### WHAT TO DO
After finding the line that contains "have hqe : u.elsewhere" in the entries below, retype it and every following line precisely, the last included.

[[ PROVIDED ENTRIES open ]]

/-- A step with no mismatch that nothing meets: its entry is written, then drained where LAST says so. -/
theorem State.bstep_agrees (s : State) (t : Nat) (side : Bool) (f : MRunF) (n beat : Nat) (ops : List FV)
    (h0 : ((s.tile t).inject 0).1 = none) (h1 : ((s.tile t).inject 1).1 = none)
    (h : compareStep (s.tile t) ((s.tile t).buf f.buf) (((s.tile t).accOf n).step (f.first == 1) ((s.tile t).buf f.buf).mask
      (s.tile t).standin.isSome (stepOut ((s.tile t).buf f.buf) ops s.free (s.tile t).standin [])) ≠ some true) :
    ∃ p k, s.elsewhere p t ∧ p.tile t = (s.tile t).stepped k n (((s.tile t).accOf n).step (f.first == 1) ((s.tile t).buf f.buf).mask
        (s.tile t).standin.isSome (stepOut ((s.tile t).buf f.buf) ops s.free (s.tile t).standin [])) ∧
      s.bstep t side f n beat ops [] false =
        (if f.last == 1 then p.drain t side f ((s.tile t).buf f.buf) n (((s.tile t).accOf n).step (f.first == 1) ((s.tile t).buf f.buf).mask
          (s.tile t).standin.isSome (stepOut ((s.tile t).buf f.buf) ops s.free (s.tile t).standin [])) ((s.tile t).now side beat) else p,
          true, false) := by
  generalize hx : s.tile t = x at h0 h1 h ⊢
  generalize he : (x.accOf n).step (f.first == 1) (x.buf f.buf).mask x.standin.isSome (stepOut (x.buf f.buf) ops s.free x.standin []) = e at h ⊢
  have hhits : (({ s with free := s.free + 1024 } : State).tile t).hits [] false = ([], x) := by
    show (s.tile t).hits [] false = _
    rw [hx, x.hits_clean false h0 h1]
  have hq0 := s.elsewhere_setTile t x
  unfold State.bstep
  dsimp only
  rw [hhits]
  dsimp only
  rw [State.tile_setTile_same]
  generalize hy : ({ x with mtxBeats := x.mtxBeats + b2n (!side) } : Tile) = y
  generalize hq : ({ s with free := s.free + 1024 } : State).setTile t y = q
  have hqe : s.elsewhere q t := hq ▸ State.elsewhere_trans (s.elsewhere_free t _) (State.elsewhere_setTile _ t _)
  have hqt : q.tile t = y := hq ▸ State.tile_setTile_same _ t _
  have hbuf : y.buf f.buf = x.buf f.buf := hy ▸ rfl
  have hacc : y.accOf n = x.accOf n := hy ▸ rfl
  have hsin : y.standin = x.standin := hy ▸ rfl
  have hcmp : ∀ w a, compareStep y w a = compareStep x w a := fun _ _ => hy ▸ rfl
  have hnow : ∀ b, y.now side b = x.now side b := fun _ => hy ▸ rfl
  simp only [hbuf, hacc, hsin, he, hcmp, Bool.false_or, beq_eq_false_iff_ne.mpr h, Bool.and_false, Bool.false_eq_true, if_false]
  have hset := q.settleStep_agrees t side f (x.accOf n) ops s.free beat 5 (stepOut (x.buf f.buf) ops s.free x.standin [])
    (by rw [hqt, hbuf, hsin, hcmp, he]; exact h)
  obtain ⟨r, c, hr, hre, hrt⟩ := hset
  rw [hqt] at hrt
  have hrs : (r.tile t).standin = x.standin := by rw [hrt, ← hsin]
  simp only [hr, hrs, he]
  generalize hm : (if (f.last == 1 && f.dst == 1) = true then Option.map (fun e => (e, y.cursor e)) (q.drainEnt t) else none) = mesh
  generalize stepOut (x.buf f.buf) ops s.free x.standin [] = o
  have htile : (r.onTile t (Tile.noteStep n (x.accOf n) e o)).tile t =
      x.stepped ⟨x.useA, x.useB, x.opHist, (y.noteStep n (x.accOf n) e o).stepHist, y.mtxBeats, c, x.slip⟩ n e := by
    rw [State.tile_onTile_same, hrt, ← hy]
    rfl
  refine ⟨r.onTile t (Tile.noteStep n (x.accOf n) e o), _,
    State.elsewhere_trans (State.elsewhere_trans hqe hre) (State.elsewhere_onTile _ t _), htile, ?_⟩
  have hnow' : ((r.onTile t (Tile.noteStep n (x.accOf n) e o)).tile t).now side beat = x.now side beat := by rw [htile]; rfl
  rw [← hnow']
  cases mesh <;> rfl

/-- A tile whose buffer is in use by a step until beat `till`, with its operand kept for a replay (R84, R100). -/
def Tile.noteOperand (b : BitVec 1) (till : Nat) (data : Bytes) (y : Tile) : Tile :=
  let hist := y.opHist ++ [data]
  { y with
    useA := if b = 0 then till else y.useA
    useB := if b = 0 then y.useB else till
    opHist := hist.drop (hist.length - 9) }

/-- The entry that a step makes of the one before, with the draws from `i` on. -/
def Tile.stepEntry (x : Tile) (f : MRunF) (n base i : Nat) : Acc :=
  (x.accOf n).step (f.first == 1) (x.buf f.buf).mask x.standin.isSome
    (stepOut (x.buf f.buf) (chunkVals f.fmt (x.sram.bytes base (rowBytes f.fmt))) i x.standin [])

/-- What lets step `r` of a run go on in a tile: the buffer's owner and format, the entry's mask, the operand, and a compare with no mismatch. -/
structure Tile.StepOk (x : Tile) (side : Bool) (r : RunHeld) : Prop where
  owner : (x.buf r.f.buf).side = side
  filling : x.filling r.f.buf = false
  fmt : (x.buf r.f.buf).fmt = some r.f.fmt
  mask : r.f.first = 1 ∨ (x.accOf (64 * r.f.bank.toNat + r.f.entry.toNat + r.step)).mask.getD (x.buf r.f.buf).mask = (x.buf r.f.buf).mask
  operand : x.ueIn (64 * runLine r.line r.stride r.step) (rowBytes r.f.fmt) = none
  lanes : (x.inject 0).1 = none
  checker : (x.inject 1).1 = none

/-- The step issues: where it needs a queue entry it waits for `v`, and then its entry is written and drained. -/
theorem State.runStep_accumulates (s : State) (a : Site) (r : RunHeld) (h : (s.tile a.tile).StepOk a.side r) (hups : r.ups = [])
    (hagain : r.again = false) {u : State} {v : Nat}
    (hslot : r.f.last = 1 → r.f.dst = 0 → (s.tile a.tile).slotAt a.side (s.queueMax a.side) ((s.tile a.tile).now a.side r.beat) = some v)
    (hu : u = if r.f.last == 1 && r.f.dst == 0 then s.slipOf a (v - (s.tile a.tile).now a.side r.beat) else s)
    (hut : ∃ sl, u.tile a.tile = { s.tile a.tile with slip := sl }) {e : Acc}
    (he : e = (s.tile a.tile).stepEntry r.f (64 * r.f.bank.toNat + r.f.entry.toNat + r.step) (64 * runLine r.line r.stride r.step) u.free)
    (hc : compareStep (s.tile a.tile) ((s.tile a.tile).buf r.f.buf) e ≠ some true) :
    ∃ p k, u.elsewhere p a.tile ∧
      p.tile a.tile = (s.tile a.tile).stepped k (64 * r.f.bank.toNat + r.f.entry.toNat + r.step) e ∧
      s.runStep a r = some ((if r.f.last == 1 then p.drain a.tile a.side r.f ((s.tile a.tile).buf r.f.buf)
          (64 * r.f.bank.toNat + r.f.entry.toNat + r.step) e ((u.tile a.tile).now a.side r.beat) else p).onCtx a (fun c =>
        { c with run := if r.f.nm1.toNat ≤ r.step then none
            else some { r with step := r.step + 1, beat := r.beat + 1, again := false } })) := by
  obtain ⟨sl, hsl⟩ := hut
  unfold State.runStep
  dsimp only
  rw [if_neg (by simp [h.owner]), if_neg (by simp [h.filling]), if_neg (by simp [h.fmt])]
  rw [if_neg (by
    rintro ⟨h0, hm⟩
    rcases h.mask with h1 | h1
    · rw [h1] at h0; exact absurd h0 (by decide)
    · exact hm h1)]
  have hstate : (if (r.f.last == 1 && r.f.dst == 0) = true then s.slipOf a (((s.tile a.tile).slotAt a.side (s.queueMax a.side)
      ((s.tile a.tile).now a.side r.beat)).getD 0 - (s.tile a.tile).now a.side r.beat) else s) = u := by
    rw [hu]
    split
    · next hq =>
      simp only [Bool.and_eq_true, beq_iff_eq] at hq
      rw [hslot hq.1 hq.2]
      rfl
    · rfl
  rw [if_neg (by
    simp only [Bool.and_eq_true, beq_iff_eq]
    rintro ⟨⟨h1, h2⟩, h3⟩
    rw [hslot h1 h2] at h3
    cases h3), hstate, h.operand, hups, hagain]
  dsimp only
  generalize hq : u.onTile a.tile _ = q
  have hqe : u.elsewhere q a.tile := hq ▸ u.elsewhere_onTile a.tile _
  have hqf : q.free = u.free := hq ▸ rfl
  have hqt : q.tile a.tile = (({ s.tile a.tile with slip := sl } : Tile).noteOperand r.f.buf
      (({ s.tile a.tile with slip := sl } : Tile).now a.side r.beat + 3)
      ((s.tile a.tile).sram.bytes (64 * runLine r.line r.stride r.step) (rowBytes r.f.fmt))) := by
    rw [← hq, State.tile_onTile_same, hsl]
    rfl
  have hqb : (q.tile a.tile).buf r.f.buf = (s.tile a.tile).buf r.f.buf := by rw [hqt]; rfl
  have hqs : (q.tile a.tile).standin = (s.tile a.tile).standin := by rw [hqt]; rfl
  have hqa : ∀ n, (q.tile a.tile).accOf n = (s.tile a.tile).accOf n := fun _ => by rw [hqt]; rfl
  have hqc : ∀ w b, compareStep (q.tile a.tile) w b = compareStep (s.tile a.tile) w b := fun _ _ => by rw [hqt]; rfl
  have hqn : (q.tile a.tile).now a.side r.beat = (u.tile a.tile).now a.side r.beat := by rw [hqt, hsl]; rfl
  have hqi : ∀ k, ((q.tile a.tile).inject k).1 = ((s.tile a.tile).inject k).1 := fun k => Tile.inject_congr _ _ k (by rw [hqt]; rfl)
  have hb := q.bstep_agrees a.tile a.side r.f (64 * r.f.bank.toNat + r.f.entry.toNat + r.step) r.beat
    (chunkVals r.f.fmt ((s.tile a.tile).sram.bytes (64 * runLine r.line r.stride r.step) (rowBytes r.f.fmt)))
    (by rw [hqi, h.lanes]) (by rw [hqi, h.checker])
  simp only [hqb, hqs, hqa, hqc, hqn, hqf] at hb
  obtain ⟨p, k, hpe, hpt, hbs⟩ := hb (by rw [he] at hc; exact hc)
  refine ⟨p, k, State.elsewhere_trans hqe hpe, ?_, ?_⟩
  · rw [hpt, hqt, he]
    rfl
  · rw [List.filter_nil, List.map_nil, hbs, he]
    rfl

[[ PROVIDED ENTRIES closed ]]

### TASK SOLUTION
  have hqe : u.elsewhere q a.tile := hq ▸ u.elsewhere_onTile a.tile _
  have hqf : q.free = u.free := hq ▸ rfl
  have hqt : q.tile a.tile = (({ s.tile a.tile with slip := sl } : Tile).noteOperand r.f.buf
      (({ s.tile a.tile with slip := sl } : Tile).now a.side r.beat + 3)
      ((s.tile a.tile).sram.bytes (64 * runLine r.line r.stride r.step) (rowBytes r.f.fmt))) := by
    rw [← hq, State.tile_onTile_same, hsl]
    rfl
  have hqb : (q.tile a.tile).buf r.f.buf = (s.tile a.tile).buf r.f.buf := by rw [hqt]; rfl
  have hqs : (q.tile a.tile).standin = (s.tile a.tile).standin := by rw [hqt]; rfl
  have hqa : ∀ n, (q.tile a.tile).accOf n = (s.tile a.tile).accOf n := fun _ => by rw [hqt]; rfl
  have hqc : ∀ w b, compareStep (q.tile a.tile) w b = compareStep (s.tile a.tile) w b := fun _ _ => by rw [hqt]; rfl
  have hqn : (q.tile a.tile).now a.side r.beat = (u.tile a.tile).now a.side r.beat := by rw [hqt, hsl]; rfl
  have hqi : ∀ k, ((q.tile a.tile).inject k).1 = ((s.tile a.tile).inject k).1 := fun k => Tile.inject_congr _ _ k (by rw [hqt]; rfl)
  have hb := q.bstep_agrees a.tile a.side r.f (64 * r.f.bank.toNat + r.f.entry.toNat + r.step) r.beat
    (chunkVals r.f.fmt ((s.tile a.tile).sram.bytes (64 * runLine r.line r.stride r.step) (rowBytes r.f.fmt)))
    (by rw [hqi, h.lanes]) (by rw [hqi, h.checker])
  simp only [hqb, hqs, hqa, hqc, hqn, hqf] at hb
  obtain ⟨p, k, hpe, hpt, hbs⟩ := hb (by rw [he] at hc; exact hc)
  refine ⟨p, k, State.elsewhere_trans hqe hpe, ?_, ?_⟩
  · rw [hpt, hqt, he]
    rfl
  · rw [List.filter_nil, List.map_nil, hbs, he]
    rfl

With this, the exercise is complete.